Letter to a beginning explorer


I recently received an email from someone asking for advice. It’s someone who is beginning to discover the explorer in themselves. Earlier I had been chatting with this individual about the vocabulary and activities of exploration, and this person was beginning to identify with these characteristics within the story of their own life.

Here is my response.

Dear [Explorer],

I am so excited that you're finding the vocabulary of your life in exploration. Being an explorer brings great joy and satisfaction as you discover new horizons and help others see possibilities they never saw before.
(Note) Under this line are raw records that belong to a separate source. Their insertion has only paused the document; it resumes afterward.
/-- Every check of DIVIDE reads the two magnitudes, K and the rounded magnitude only, so operands of the
same magnitudes that give the opposite sign end alike (R93). -/
theorem divideResult_of_opposite {rom : Vector Word 39} {k : Nat} {a b a' b' : Word} (digitCheck : Bool)
    (hrom : k ≠ 0 → rom = pow10Rom)
    (ha : a'.toInt.natAbs = a.toInt.natAbs) (hb : b'.toInt.natAbs = b.toInt.natAbs)
    (hsign : applySign a' b' (closedQuotient a b k) = -applySign a b (closedQuotient a b k))
    (hq : closedQuotient a b k ≠ 2 ^ 127) :
    divideResult digitCheck rom k a' b' = (divideResult digitCheck rom k a b).negated := by
  by_cases hzero : b.toInt = 0
  · rw [divideResult_of_zero _ _ _ _ hzero, divideResult_of_zero _ _ _ _ (by omega), Result.negated]
  have hzero' : b'.toInt ≠ 0 := by omega
  by_cases hk : 38 < k
  · rw [divideResult_of_gt _ _ _ hzero hk, divideResult_of_gt _ _ _ hzero' hk, Result.negated]
  have hover : operandsOverDigits digitCheck a' b' = operandsOverDigits digitCheck a b := by
    rw [Bool.eq_iff_iff, operandsOverDigits_iff, operandsOverDigits_iff, ha, hb]
  have hclosed : closedQuotient a' b' k = closedQuotient a b k := by
    rw [closedQuotient, closedQuotient, ha, hb]
  rw [divideResult_of_le _ _ hzero (Nat.le_of_not_lt hk) hrom,
    divideResult_of_le _ _ hzero' (Nat.le_of_not_lt hk) hrom, hover, hclosed,
    signedQuotient_of_opposite _ hsign hq, apply_ite Result.negated, Result.negated]

theorem divideResult_neg_left {rom : Vector Word 39} {k : Nat} {a b : Word} (digitCheck : Bool)
    (hrom : k ≠ 0 → rom = pow10Rom) (ha : a.toInt ≠ -2 ^ 127)
    (hq : closedQuotient a b k ≠ 2 ^ 127) :
    divideResult digitCheck rom k (-a) b = (divideResult digitCheck rom k a b).negated :=
  divideResult_of_opposite digitCheck hrom (by rw [toInt_neg_word ha, Int.natAbs_neg]) rfl
    (applySign_neg_left b ha (closedQuotient_of_left_zero b k)) hq

theorem divideResult_neg_right {rom : Vector Word 39} {k : Nat} {a b : Word} (digitCheck : Bool)
    (hrom : k ≠ 0 → rom = pow10Rom) (hb : b.toInt ≠ -2 ^ 127)
    (hq : closedQuotient a b k ≠ 2 ^ 127) :
    divideResult digitCheck rom k a (-b) = (divideResult digitCheck rom k a b).negated := by
  refine divideResult_of_opposite digitCheck hrom rfl (by rw [toInt_neg_word hb, Int.natAbs_neg]) ?_ hq
  rw [applySign_comm, applySign_comm a b]
  exact applySign_neg_left a hb (closedQuotient_of_right_zero a k)

/-- Negating both operands negates the result twice. -/
theorem divideResult_neg_neg {rom : Vector Word 39} {k : Nat} {a b : Word} (digitCheck : Bool)
    (hrom : k ≠ 0 → rom = pow10Rom) (ha : a.toInt ≠ -2 ^ 127)
    (hb : b.toInt ≠ -2 ^ 127) (hq : closedQuotient a b k ≠ 2 ^ 127) :
    divideResult digitCheck rom k (-a) (-b) = divideResult digitCheck rom k a b := by
  have hqb : closedQuotient a (-b) k ≠ 2 ^ 127 := by
    rwa [closedQuotient, toInt_neg_word hb, Int.natAbs_neg]
  rw [divideResult_neg_left digitCheck hrom ha hqb, divideResult_neg_right digitCheck hrom hb hq,
    Result.negated_negated]

/-- Settles O38: the three other commands complete with the result negated once, once and twice. -/
theorem divideSignLaw : Obligations.DivideSignLaw := by
  intro s k hrom ha hb hq
  obtain ⟨_, _, ⟨⟩, ⟨⟩, hstatus, hresp⟩ := sameResponse_complete s
    { s with held := { s.held with a := -s.held.a, b := -s.held.b } }
    (divideResult s.digitCheck s.rom k s.held.a s.held.b)
  refine ⟨_, _, _, _, exec_divide k s,
    exec_divide_of_result (divideResult_neg_left s.digitCheck (fun _ => hrom) ha hq),
    exec_divide_of_result (divideResult_neg_right s.digitCheck (fun _ => hrom) hb hq),
    exec_divide_of_result (divideResult_neg_neg s.digitCheck (fun _ => hrom) ha hb hq),
    complete_negated_status s _ _, complete_negated_status s _ _, hstatus.symm, fun hok =>
      ⟨complete_negated_res0 _ hok, complete_negated_res0 _ hok, congrArg Response.res0 (hresp hok).symm⟩⟩

end Sys2Proof.Machine
end

section
/-! PROOFS. The statements of 44_precision_rules.md: the types of a division, a sum and an average, and the
ranges of the scale adjustments they give. -/

namespace Sys2Proof.Machine

/-! ### How a type command ends -/

theorem exec_of_finish {s : State} {i : Instr} {res0 res1 : Word}
    (h : commandResult s.digitCheck s.rom s.held i = .finish res0 res1) :
    exec i s = .next (s.endedOk res0 res1) := by
  rw [exec_eq_complete, h, complete_finish]

theorem endsWithCode_of_raise {s : State} {i : Instr} {f : FaultStatus}
    (h : commandResult s.digitCheck s.rom s.held i = .raise f) :
    EndsWithCode s (exec i s) (Status.fault f).code := by
  rw [exec_eq_complete, h]
  exact endsWithCode_raise s f

theorem readDescriptor_of_descriptorIs {v : Word} {p sc : Nat} (h : DescriptorIs v p sc) :
    readDescriptor v = some ⟨p, sc⟩ :=
  (readDescriptor_eq_some_iff v ⟨p, sc⟩).2 h

/-- Both parts of a valid descriptor fit their bytes (R57). -/
theorem descriptorPattern_of_valid {d : Descriptor} (h : d.Valid) :
    descriptorPattern d = BitVec.ofNat 128 (d.scale * 256 + d.precision) := by
  obtain ⟨hscale, hprecision⟩ := h
  rw [descriptorPattern, packDescriptor, Nat.mod_eq_of_lt (by omega), Nat.mod_eq_of_lt (by omega)]

theorem typeResult_of_invalid (rule : Descriptor → Descriptor) {a : Word} (h : InvalidDescriptor a) :
    typeResult rule a = .raise .typeRange := by
  rw [typeResult, (readDescriptor_eq_none_iff a).2 h]

theorem typeResult_of_descriptorIs {rule : Descriptor → Descriptor} {a : Word} {p sc : Nat}
    (ha : DescriptorIs a p sc) (hvalid : (rule ⟨p, sc⟩).Valid) :
    typeResult rule a =
      .finish (BitVec.ofNat 128 ((rule ⟨p, sc⟩).scale * 256 + (rule ⟨p, sc⟩).precision)) 0 :=
  (typeResult_eq_finish_iff rule _ _ _).2
    ⟨_, readDescriptor_of_descriptorIs ha, (descriptorPattern_of_valid hvalid).symm, rfl⟩

/-- The check of A comes before that of B, and both raise the same code (R95, R110). -/
theorem divtypeResult_of_invalid {a b : Word} (h : InvalidDescriptor a ∨ InvalidDescriptor b) :
    divtypeResult a b = .raise .typeRange := by
  rw [← readDescriptor_eq_none_iff, ← readDescriptor_eq_none_iff] at h
  unfold divtypeResult
  cases ha : readDescriptor a with
  | none => rfl
  | some d1 => rw [h.resolve_left (by simp [ha])]

theorem divtypeResult_of_descriptorIs {a b : Word} {p1 s1 p2 s2 : Nat} {d : Descriptor}
    (ha : DescriptorIs a p1 s1) (hb : DescriptorIs b p2 s2)
    (htype : divisionType ⟨p1, s1⟩ ⟨p2, s2⟩ = d) :
    divtypeResult a b =
      .finish (BitVec.ofNat 128 (d.scale * 256 + d.precision)) (BitVec.ofInt 128 (d.scale - s1 + s2)) := by
  subst htype
  exact (divtypeResult_eq_finish_iff _ _ _ _).2
    ⟨_, _, readDescriptor_of_descriptorIs ha, readDescriptor_of_descriptorIs hb,
      (descriptorPattern_of_valid (divisionType_valid _ _)).symm, rfl⟩

/-! ### The type of a division -/

/-- With 38 digits or more before the point no scale is left for `38 - intDigits` to give, so the two
branches of R95's cap are one formula on natural numbers. -/
theorem cappedScale_eq (rs intDigits : Nat) : cappedScale rs intDigits = max (38 - intDigits) (min rs 6) := by
  unfold cappedScale
  split
  · rfl
  next h =>
    have hnone : 38 - intDigits = 0 := Nat.sub_eq_zero_of_le (Nat.le_of_not_lt h)
    rw [hnone, Nat.zero_max]
    rfl

theorem divisionType_of_le {d1 d2 : Descriptor} (h : uncappedPrecision d1 d2 ≤ 38) :
    divisionType d1 d2 = ⟨uncappedPrecision d1 d2, uncappedScale d1 d2⟩ :=
  if_neg (Nat.not_lt_of_le h)

theorem divisionType_of_gt {d1 d2 : Descriptor} (h : 38 < uncappedPrecision d1 d2) :
    divisionType d1 d2 =
      ⟨38, max (38 - (uncappedPrecision d1 d2 - uncappedScale d1 d2)) (min (uncappedScale d1 d2) 6)⟩ := by
  rw [← cappedScale_eq]
  exact if_pos h

/-- Settles O40: the three cases of the statement are the branches of `divisionType`. -/
theorem divtypeGivesTypeAndAdjustment : Obligations.DivtypeGivesTypeAndAdjustment := by
  refine ⟨decode_eq_ok_iff_fullMask (i := .divtype) rfl,
    fun s h => endsWithCode_of_raise (f := .typeRange) (divtypeResult_of_invalid h), ?_⟩
  intro s p1 s1 p2 s2 rs0 rp0 rs rp ha hb hrs0 hrp0 hfits hcapped
  have hscale : uncappedScale ⟨p1, s1⟩ ⟨p2, s2⟩ = rs0 := hrs0.symm
  have hprecision : uncappedPrecision ⟨p1, s1⟩ ⟨p2, s2⟩ = rp0 := by rw [uncappedPrecision, hscale, hrp0]
  refine exec_of_finish (divtypeResult_of_descriptorIs (d := ⟨rp, rs⟩) ha hb ?_)
  rcases Nat.lt_or_ge 38 rp0 with hgt | hle
  · obtain ⟨rfl, hsome, hnone⟩ := hcapped hgt
    have hrs : rs = max (38 - (rp0 - rs0)) (min rs0 6) := by omega
    rw [divisionType_of_gt (by omega), hprecision, hscale, hrs]
  · obtain ⟨rfl, rfl⟩ := hfits hle
    rw [divisionType_of_le (by omega), hprecision, hscale]

/-! ### The adjustment of a division -/

/-- R96. Uncapped, the adjustment is rp - p1, at most 38 - p1. Capped, the scale is 38 - intDigits, which
gives 38 - p1, or the minimum scale 6, to which s2 adds at most 38. -/
theorem scaleAdjustment_bounds {d1 d2 : Descriptor} (h1 : d1.Valid) (h2 : d2.Valid) :
    0 ≤ scaleAdjustment d1 d2 ∧ scaleAdjustment d1 d2 ≤ 44 := by
  obtain ⟨hs1, hp1⟩ := h1
  obtain ⟨hs2, hp2⟩ := h2
  have hscale : uncappedScale d1 d2 = max 6 (d1.scale + d2.precision + 1) := rfl
  have hprecision : uncappedPrecision d1 d2 = (d1.precision - d1.scale) + d2.scale + uncappedScale d1 d2 :=
    rfl
  unfold scaleAdjustment
  rcases Nat.lt_or_ge 38 (uncappedPrecision d1 d2) with hgt | hle
  · rw [divisionType_of_gt hgt]
    dsimp only
    omega
  · rw [divisionType_of_le hle]
    dsimp only
    omega

theorem enc128_toNat_le {n : Int} {bound : Nat} (hlow : 0 ≤ n) (hhigh : n ≤ bound) :
    (enc128 n).toNat ≤ bound := by
  obtain ⟨m, rfl⟩ := Int.eq_ofNat_of_zero_le hlow
  rw [enc128, BitVec.ofInt_natCast, BitVec.toNat_ofNat]
  exact (Nat.mod_le m _).trans (Int.ofNat_le.1 hhigh)

/-- Settles O41: RES1 is the adjustment of two descriptors that were read, which are valid. -/
theorem divtypeAdjustmentRange : Obligations.DivtypeAdjustmentRange := by
  refine ⟨fun d1 d2 hs1 hp1 hs2 hp2 => scaleAdjustment_bounds ⟨hs1, hp1⟩ ⟨hs2, hp2⟩,
    by decide, by decide, by decide, by decide, fun s t hexec hok => ?_⟩
  obtain ⟨res0, res1, hresult, rfl⟩ := exec_eq_next_ok hexec hok
  obtain ⟨d1, d2, hread1, hread2, -, rfl⟩ := (divtypeResult_eq_finish_iff _ _ _ _).1 hresult
  obtain ⟨hlow, hhigh⟩ :=
    scaleAdjustment_bounds (valid_of_readDescriptor hread1) (valid_of_readDescriptor hread2)
  exact enc128_toNat_le hlow hhigh

/-! ### The types of a sum and an average -/

/-- Settles O42. -/
theorem sumtypeGivesTheSumType : Obligations.SumtypeGivesTheSumType := by
  refine ⟨decode_eq_ok_iff_fullMask (i := .sumtype) rfl,
    fun s h => endsWithCode_of_raise (f := .typeRange) (typeResult_of_invalid sumType h), ?_⟩
  intro s p sc ha
  have hvalid : (⟨p, sc⟩ : Descriptor).Valid := valid_of_readDescriptor (readDescriptor_of_descriptorIs ha)
  exact exec_of_finish (typeResult_of_descriptorIs ha (sumType_valid hvalid))

/-- Settles O43. -/
theorem avgtypeGivesTheAverageType : Obligations.AvgtypeGivesTheAverageType := by
  refine ⟨decode_eq_ok_iff_fullMask (i := .avgtype) rfl,
    fun s h => endsWithCode_of_raise (f := .typeRange) (typeResult_of_invalid avgType h), ?_⟩
  rintro s p sc _ _ ha rfl rfl
  exact exec_of_finish (typeResult_of_descriptorIs ha (avgType_valid ⟨p, sc⟩))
As you continue embarking on this new journey, let me give you some insight. Some of this was learned over time from walking the trail of exploration, other bits from pain along the way. Here goes:

1. Others As you talk about what you do, some will be excited and say that they are explorers, too. They will want to go with you. Listen carefully because there is a difference between being an explorer and a person who wants a change. Some people want to be explorers for season or for a day. Maybe they want to read about it, wear the clothing and bask in the exploration. In reality they only want an alternative to what's going on today. They want an escape, not a life. For them it is an experience, not a lifestyle. They do not want to make the commitment, nor do they have the drive for what it really means to be an explorer. So as you consider who to bring along, consider this next thought.

2. Find your First Mates 
 By this I'm saying you’ll benefit greatly from having the right people along with you— those whom you trust and listen to, even if they may be very different from you. Within The Exploration Group there are four people that I listen to very carefully. They're the ones that I run ideas by. They're the ones that hear about the expeditions before they begin. They're the ones that I listen to, even though I may not agree with them. I know they have my best interest in mind. Look at great explorers like Lewis, who brought along Clark, Paul who traveled with Barnabas. And for Frank Shackleton to Antarctica, it was Frank Wild. Great explorers have great people with them. Often people very different than themselves.
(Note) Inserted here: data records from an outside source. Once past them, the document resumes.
-- ==== Sys2Proof/Laws/Memory.lean ====
section
/-! SUPPORT. The frame buffer: reading after writing, and the canonical form that every memory operation keeps. -/

namespace Sys2Proof.Machine

theorem Memory.read_write (m : Memory) (a : Nat) (v : Byte) (x : Nat) :
    Memory.read (Memory.write m a v) x = if a = x then some v else Memory.read m x := by
  induction m with
  | nil => simp [Memory.write, Memory.read]
  | cons c m ih =>
    obtain ⟨y, b⟩ := c
    simp only [Memory.write]
    split
    · simp [Memory.read]
    · split
      · subst_vars; simp only [Memory.read]; split <;> simp_all
      · simp only [Memory.read, ih]; split <;> split <;> simp_all

@[simp] theorem Memory.read_write_same (m : Memory) (a : Nat) (v : Byte) :
    Memory.read (Memory.write m a v) a = some v := by simp [Memory.read_write]

theorem Memory.mem_write {m : Memory} {a : Nat} {v : Byte} {c : Host.Cell} (h : c ∈ Memory.write m a v) :
    c = (a, v) ∨ c ∈ m := by
  induction m with
  | nil => simpa [Memory.write] using h
  | cons d m ih =>
    obtain ⟨y, b⟩ := d
    simp only [Memory.write] at h
    split at h
    · simpa using h
    · split at h <;> simp only [List.mem_cons] at h ⊢ <;> rcases h with h | h
      · exact .inl h
      · exact .inr (.inr h)
      · exact .inr (.inl h)
      · rcases ih h with h | h
        · exact .inl h
        · exact .inr (.inr h)

/-- A write keeps the canonical form. -/
theorem Memory.wf_write {m : Memory} (h : Memory.wf m) (a : Nat) (v : Byte) : Memory.wf (Memory.write m a v) := by
  induction m with
  | nil => simp [Memory.wf, Memory.write]
  | cons c m ih =>
    obtain ⟨y, b⟩ := c
    simp only [Memory.wf, List.map_cons, List.pairwise_cons] at h
    simp only [Memory.write]
    split
    · simp only [Memory.wf, List.map_cons, List.pairwise_cons, List.mem_cons, forall_eq_or_imp]
      exact ⟨⟨by assumption, fun x hx => lt_trans (by assumption) (h.1 x hx)⟩, h⟩
    · split
      · subst_vars; simpa only [Memory.wf, List.map_cons, List.pairwise_cons] using h
      · simp only [Memory.wf, List.map_cons, List.pairwise_cons]
        refine ⟨?_, ih h.2⟩
        intro x hx
        obtain ⟨c, hc, rfl⟩ := List.mem_map.1 hx
        rcases Memory.mem_write hc with rfl | hc
        · show y < a; omega
        · exact h.1 _ (List.mem_map_of_mem hc)

theorem Memory.wf_writeBytes {m : Memory} (h : Memory.wf m) (a : Nat) (bs : List Byte) :
    Memory.wf (Memory.writeBytes m a bs) := by
  induction bs generalizing m a with
  | nil => exact h
  | cons b bs ih => exact ih (Memory.wf_write h a b) (a + 1)

/-- `MemWrite` keeps the canonical form. -/
theorem Memory.wf_writeField {m : Memory} (h : Memory.wf m) (e : Endian) (a n : Nat) {w : Nat} (v : BitVec w) :
    Memory.wf (Memory.writeField e m a n v) := Memory.wf_writeBytes h a _

theorem Memory.mem_writeBytes {m : Memory} {a : Nat} {bs : List Byte} {c : Host.Cell}
    (h : c ∈ Memory.writeBytes m a bs) : (a ≤ c.1 ∧ c.1 < a + bs.length) ∨ c ∈ m := by
  induction bs generalizing m a with
  | nil => exact .inr h
  | cons b bs ih =>
    rcases ih h with ⟨h1, h2⟩ | h
    · left; simp only [List.length_cons]; omega
    · rcases Memory.mem_write h with rfl | h
      · left; simp
      · exact .inr h

/-- `MemWrite` lists no address outside its field that was not listed before. -/
theorem Memory.mem_writeField {e : Endian} {m : Memory} {a n w : Nat} {v : BitVec w} {c : Host.Cell}
    (h : c ∈ Memory.writeField e m a n v) : (a ≤ c.1 ∧ c.1 < a + n) ∨ c ∈ m := by
  simpa using Memory.mem_writeBytes h

theorem Memory.read_writeBytes (m : Memory) (a : Nat) (bs : List Byte) (x : Nat) :
    Memory.read (Memory.writeBytes m a bs) x = if a ≤ x ∧ x < a + bs.length then bs[x - a]? else Memory.read m x := by
  induction bs generalizing m a with
  | nil => simp [Memory.writeBytes, show ¬(a ≤ x ∧ x < a) by omega]
  | cons b bs ih =>
    rw [Memory.writeBytes, ih, Memory.read_write]
    by_cases hx : a = x
    · subst hx; simp
    · by_cases hi : a + 1 ≤ x ∧ x < a + 1 + bs.length
      · have h2 : a ≤ x ∧ x < a + (b :: bs).length := by simp only [List.length_cons]; omega
        rw [if_pos hi, if_pos h2, show x - a = (x - (a + 1)) + 1 by omega, List.getElem?_cons_succ]
      · have h2 : ¬(a ≤ x ∧ x < a + (b :: bs).length) := by simp only [List.length_cons]; omega
        rw [if_neg hi, if_neg hx, if_neg h2]

/-- What a read gives after `MemWrite`: the field's byte inside the field, the old byte outside it. -/
theorem Memory.read_writeField (e : Endian) (m : Memory) (a n : Nat) {w : Nat} (v : BitVec w) (x : Nat) :
    Memory.read (Memory.writeField e m a n v) x =
      if a ≤ x ∧ x < a + n then (fieldBytes e n v)[x - a]? else Memory.read m x := by
  simp [Memory.writeField, Memory.read_writeBytes]

/-- Reading bytes is reading each of them. -/
theorem Memory.readBytes_eq_some {m : Memory} {a n : Nat} {bs : List Byte} :
    Memory.readBytes m a n = some bs ↔ bs.length = n ∧ ∀ k, k < n → Memory.read m (a + k) = bs[k]? := by
  induction n generalizing a bs with
  | zero => cases bs <;> simp [Memory.readBytes]
  | succ n ih =>
    constructor
    · intro h
      simp only [Memory.readBytes] at h
      split at h
      · rename_i b bs' hb hbs
        cases h
        obtain ⟨hl, hr⟩ := ih.1 hbs
        refine ⟨by simp [hl], fun k hk => ?_⟩
        cases k with
        | zero => simpa using hb
        | succ k => rw [show a + (k + 1) = a + 1 + k by omega]; simpa using hr k (by omega)
      · cases h
    · rintro ⟨hl, hr⟩
      cases bs with
      | nil => simp at hl
      | cons b bs =>
        have h0 : Memory.read m a = some b := by simpa using hr 0 (by omega)
        have h1 : Memory.readBytes m (a + 1) n = some bs := ih.2 ⟨by simpa using hl, fun k hk => by
          have := hr (k + 1) (by omega)
          rw [show a + 1 + k = a + (k + 1) by omega]; simpa using this⟩
        simp [Memory.readBytes, h0, h1]

/-- What a read of the buffer gives after a `CURRENT` frame is laid into it (rule R110). -/
theorem read_layFrame17 (e : Endian) (clk : Word32) (wt : Word16) (ut : Word32) (gen aux : Word16) (m : Memory)
    (x : Nat) :
    Memory.read (layFrame17 e clk wt ut gen aux m) x =
      if x < 17 then (frame17Bytes e clk wt ut gen aux)[x]? else Memory.read m x := by
  simp only [layFrame17, Memory.read_writeField]
  by_cases h : x < 17
  · rw [if_pos h]
    interval_cases x <;>
      simp [frame17Bytes, List.getElem?_append, fieldBytes, List.range_succ, byteOf] <;> cases e <;> simp
  · simp [h, show ¬(x < 1) by omega, show ¬(x < 2) by omega, show ¬(x < 6) by omega, show ¬(x < 8) by omega,
      show ¬(x < 12) by omega, show ¬(x < 14) by omega, show ¬(x < 16) by omega]

/-- What a read of the buffer gives after a `LEGACY` frame is laid into it (rule R111). -/
theorem read_layFrame14 (e : Endian) (low high wt : Word16) (ut : Word32) (port : Byte) (m : Memory) (x : Nat) :
    Memory.read (layFrame14 e low high wt ut port m) x =
      if x < 14 then (frame14Bytes e low high wt ut port)[x]? else Memory.read m x := by
  simp only [layFrame14, Memory.read_writeField]
  by_cases h : x < 14
  · rw [if_pos h]
    interval_cases x <;>
      simp [frame14Bytes, List.getElem?_append, fieldBytes, List.range_succ, byteOf] <;> cases e <;> simp
  · simp [h, show ¬(x < 1) by omega, show ¬(x < 2) by omega, show ¬(x < 4) by omega, show ¬(x < 6) by omega,
      show ¬(x < 8) by omega, show ¬(x < 12) by omega, show ¬(x < 13) by omega]

end Sys2Proof.Machine
end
3. Know your Moorings A mooring is a solid structure to which ships are tied. It keeps them from drifting. A mooring could be a wharf, a pier or an anchor. In your life you're going to face lots of winds and waves that blow you in different directions. It is critical to explore to know what's important to you and what you believe. I've found that having your moorings in place doesn't hold exploration back, it gives you a firm place from with to embark and return.
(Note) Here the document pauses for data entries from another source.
/-! ## The pending flags -/

/-- A state in which no flag is lower than before has lost no pending interrupt. -/
theorem pending_le_of_flags {src : Source} {s t : State} (ha : s.ifgA ≤ t.ifgA) (hz : s.ifgZ ≤ t.ifgZ)
    (hovf : s.ifgOvf ≤ t.ifgOvf) (hcmp : s.ifgCmp ≤ t.ifgCmp) (hrx : s.ifgRx ≤ t.ifgRx) :
    pending src s ≤ pending src t := by
  cases src
  case a => exact ha
  case z => exact hz
  case ovf => exact hovf
  case cmp => exact hcmp
  case rx => exact hrx

/-- Only `BOOT` and a source's own handler clear its pending flag (rules R46 and R345). -/
theorem exec_pending_le {i : Instr} {s t : State} {src : Source} (h : exec i s = .next t) (hboot : i ≠ .boot)
    (hisr : i ≠ handlerOf src) : pending src s ≤ pending src t := by
  have hhandler (src' : Source) (h' : exec (handlerOf src') s = .next t) (hne : handlerOf src' ≠ handlerOf src) :
      pending src s ≤ pending src t :=
    (exec_handlerOf_pending h' (ne_of_apply_ne handlerOf hne)).ge
  cases i
  case tick =>
    rw [execTick_next h]
    exact pending_le_of_flags le_rfl le_rfl (Bool.left_le_or _ _) (Bool.left_le_or _ _) le_rfl
  case pin =>
    rw [execPin_next h]
    exact pending_le_of_flags (Bool.left_le_or _ _) (Bool.left_le_or _ _) le_rfl le_rfl le_rfl
  case rxb =>
    rw [execRxb_next h]
    exact pending_le_of_flags le_rfl le_rfl le_rfl le_rfl (Bool.le_true _)
  case txrdy => rw [execTxrdy_next h]; exact le_rfl
  case din => obtain ⟨-, _, _, _, rfl⟩ := execDin_next h; exact le_rfl
  case isrA => exact hhandler .a h hisr
  case isrZ => exact hhandler .z h hisr
  case isrOvf => exact hhandler .ovf h hisr
  case isrCmp => exact hhandler .cmp h hisr
  case isrRx => exact hhandler .rx h hisr
  case boot => exact absurd rfl hboot
  case sleep => rw [(execSleep_next h).2.2]; exact le_rfl
  case mbTake => obtain ⟨-, _, _, _, _, _, -, rfl⟩ := execMbTake_frame h; exact le_rfl
  case mbClear => rw [(execMbClear_next h).2]; exact le_rfl
  case dint => rw [(execDint_next h).2]; exact le_rfl
  case snap => rw [(execSnap_next h).2.2]; exact le_rfl
  case snapLegacy => rw [(execSnapLegacy_next h).2.2]; exact le_rfl
  case eint => rw [(execEint_next h).2]; exact le_rfl
  case txb => obtain ⟨-, -, -, _, -, rfl⟩ := execTxb_next h; exact le_rfl
  case cfgd => rw [(execCfgd_next h).2]; exact le_rfl
  case cfga => rw [(execCfga_next h).2]; exact le_rfl
  case wrd => rw [(execWrd_next h).2]; exact le_rfl
  case wrdm => rw [(execWrdm_next h).2]; exact le_rfl
  case wra => rw [(execWra_next h).2]; exact le_rfl
  case wrport => rw [(execWrport_next h).2]; exact le_rfl
  case frame17 => rw [(execFrame17_next h).2]; exact le_rfl
  case frame14 => rw [(execFrame14_next h).2]; exact le_rfl
  case frameDecode => rw [execFrameDecode_next h]; exact le_rfl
4. Change is Constant Change will always be a part of your life as an explorer. It can be your friend or it can be your enemy. Whether the changes are big or small, the reality of exploration is constant movement. Some people can handle that, others cannot. It is so important to have your moorings and have your first mates around you. They are your ballast in the midst of the change. As you are curious about so much that is around you, change can overwhelm you. You may take on too many expeditions at once. You become overwhelmed by the sheer amount of change that is occurring. Embrace your curiosity, but manage it wisely because the old phrase is true, “curiosity can kill the cat.” As in so many areas of life there is a tension. In exploration the tension is between stability and change.

5. Experiment and Learn 
 I keep a journal tracking the various expeditions in The Exploration Group. I'm always pondering what we've done before, and I seek to learn from it. I find there are things that I discovered in one context that did not make sense there, but it does make sense in a totally different setting. The idea ends up being the building block for something months or even years later. I especially listen to those nagging problems or opportunities in my head that don't go away. I find that they are the stepping-stones that create breakthroughs toward new insights.

6. Set limits 
 This sounds like a very non-explorer thing to do but it is essential for your long-term survival as an explorer.

When I look at all the great explorers they had all of these things in place. It allowed them not only to be brave and to be daring but to also be successful, not once, but repeatedly.